2) Create an S3 Bucket to Hold Resources as well as Accept Log Files

This step creates an S3 bucket that will likely be useful for saving data to be processed within the EMR cluster, serve as a storage container for results and logs produced by EMR, and receive log files from it's execution.

If you have an S3 bucket you'd like to use you can skip creating one.

The following creates an S3 bucket named tci-emr-demo in the us-east-1 region.

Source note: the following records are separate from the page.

/-- A chained node with the list it came from (R153); dead when its sowing fails (R144). -/
structure Chained where
  list : Nat
  sow  : Nat
  node : Nat
  dead : Bool
  deriving DecidableEq, Repr

/-- A flow of a plot and its chain. -/
structure Flow where
  st    : FlowState
  chain : List Chained
  deriving DecidableEq, Repr

/-- A node in PEND_READY or PEND_DELAY (R142); dead when its sowing fails, until the sweep clears the mark (R144). -/
structure Pend where
  sow   : Nat
  node  : Nat
  plot  : Nat
  delay : Bool
  ord   : Nat
  dead  : Bool
  deriving DecidableEq, Repr

/-- Ready lists keyed `p * 96 + k * 32 + c * 16 + g`, arbiters keyed `p * 3 + k`, flows keyed `p * 65536 + flow`,
delay lists 0 to 3; `pendPtr` and `pendDet` are where PENDING_MOVE's rounds of plots stand, the latter for the lane of the
deterministic plots (R142, R317). -/
structure ReadyLists where
  lists   : Tab (List Ready)
  arbs    : Tab Arb
  flows   : Tab Flow
  delays  : Tab (List Delayed)
  pend    : List Pend
  pendPtr : Nat
  pendDet : Nat
  deriving DecidableEq, Repr

/-! ### Engines and drill -/

/-- A task as the HGS tracks it: sowing, node, kind; `slice` when it is a restore; `test` for a self-test. -/
structure Task where
  sow   : Nat
  node  : Nat
  kind  : Nat
  slice : Option (Nat × Nat)
  test  : Bool
  deriving DecidableEq, Repr

/-- Front slot (R159 to R162): committed to the cluster sequencer, driven at an sc and not acknowledged, running. -/
inductive Front where
  | empty
  | committed (t : Task) (inc : BitVec 8)
  | driven (t : Task) (since : Nat)
  | running (t : Task) (since : Nat)
  deriving DecidableEq, Repr

/-- Back slot states of R169. -/
inductive BackState where
  | empty | writing | held | pending | releasing | withdrawing
  deriving DecidableEq, Repr

/-- Back slot: state, task, when the hold was committed and driven, what the hold charged and the state its flow had before
(R150, R152), when the counter reached 0, when a withdrawal was marked while WRITING, whether the release waits in the start
queue or is sent, the trigger of a withdrawal (R430). -/
structure Back where
  st       : BackState
  task     : Task
  inc      : BitVec 8
  holdAt   : Nat
  drivenAt : Option Nat
  charged  : Nat
  flowWas  : FlowState
  zeroAt   : Option Nat
  wdAt     : Option Nat
  sent     : Bool
  trigger  : Nat
  deriving DecidableEq, Repr

/-- Where an engine stands apart from its slots (R190). `inService` covers IDLE and BUSY; `out` is taken out of service
with its targeted self-test pending (R416), `away` after a raise of its incarnation with its return pending (R186). -/
inductive Service where
  | inService | out | away | returning | testing | retired
  deriving DecidableEq, Repr

/-- Why a preempt request was made: a plot's preemption, a reclaim of a home plot, a function reset (R350, R359,
R414). -/
inductive Cause where
  | plot (p : Nat) | reclaim (home : Nat) | fnReset (n : Nat)
  deriving DecidableEq, Repr

/-- A preempt request: grain (1 TASK_BOUNDARY, 2 MID_TASK), cause, the slice it saves into, whether
its SAVE notice has been asked for, and when it was driven. -/
structure Preempt where
  grain  : Nat
  cause  : Cause
  slice  : Option (Nat × Nat)
  noted  : Bool
  driven : Option Nat
  deriving DecidableEq, Repr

aws s3 mb s3://tci-emr-demo

Next I create folders in s3 for logs, inputs, outputs, scripts

aws s3api put-object --bucket tci-emr-demo --key logs/
aws s3api put-object --bucket tci-emr-demo --key inputs/
aws s3api put-object --bucket tci-emr-demo --key outputs/
aws s3api put-object --bucket tci-emr-demo --key scripts/

3) Create an EC2 Security Group to Allow SSH Connections from Your IP

First I find my IP using an HTTP Client such as HTTPie (you could also use your browser or curl) which I'll save to an environment variable named MY_IP

http https://checkip.amazonaws.com -b

Next I create an EC2 Security Group using a VPC that has public subnets. Your AWS account likely has a default VPC that has a public subnet but, you may need to create one if this is not the case.

I've previously grabbed my VPC ID and saved it to an environment variable named MY_VPC along with a Public Subnet ID and saved it to a SUBNET_ID variable.

aws ec2 create-security-group --group-name ssh-my-ip \
    --description "For SSHing from my IP" --vpc-id $MY_VPC

This should output the newly created Security Group ID which I've saved to an environment variable named MY_SG

Using the Security Group ID along with the result of my IP lookup I can now add an ingress rule to the security group to allow TCP connections to the standard SSH port 22.

aws ec2 authorize-security-group-ingress --group-id $MY_SG \
    --protocol tcp --port 22 --cidr $MY_IP/32

4) Create default IAM Roles for EMR

This is a simple way to create default EMR IAM roles which give an EMR cluster rather liberal access to other commonly used AWS services. Please be sure to consult your organization's AWS and IAM administrator before doing this.

aws emr create-default-roles

5) Create EMR Cluster with Hive

The following command creates a emr-5.33.0 version EMR cluster of 3 m5.xlarge EC2 instances with the Hadoop and Hive applications along with 12 GB of disk space. The output of this command will give you your EMR Cluster ID which is needed for subsequent operations. I've saved my EMR Cluster ID in a variable CLUSTER_ID

aws emr create-cluster --name tci-cluster --applications Name=Hadoop Name=Hive \
  --release-label emr-5.33.0 --use-default-roles \
  --instance-count 3 --instance-type m5.xlarge \
  --ebs-root-volume-size 12 \
  --log-uri s3://tci-emr-demo/logs \
  --ec2-attributes KeyName=emr-keypair,AdditionalMasterSecurityGroups=$MY_SG,SubnetId=$SUBNET_ID \
  --no-auto-terminate

Another common application used with EMR (likely more common than Hive) is Spark. If you are looking to add Spark to the list of installed applications ammend the --applications flag to the following.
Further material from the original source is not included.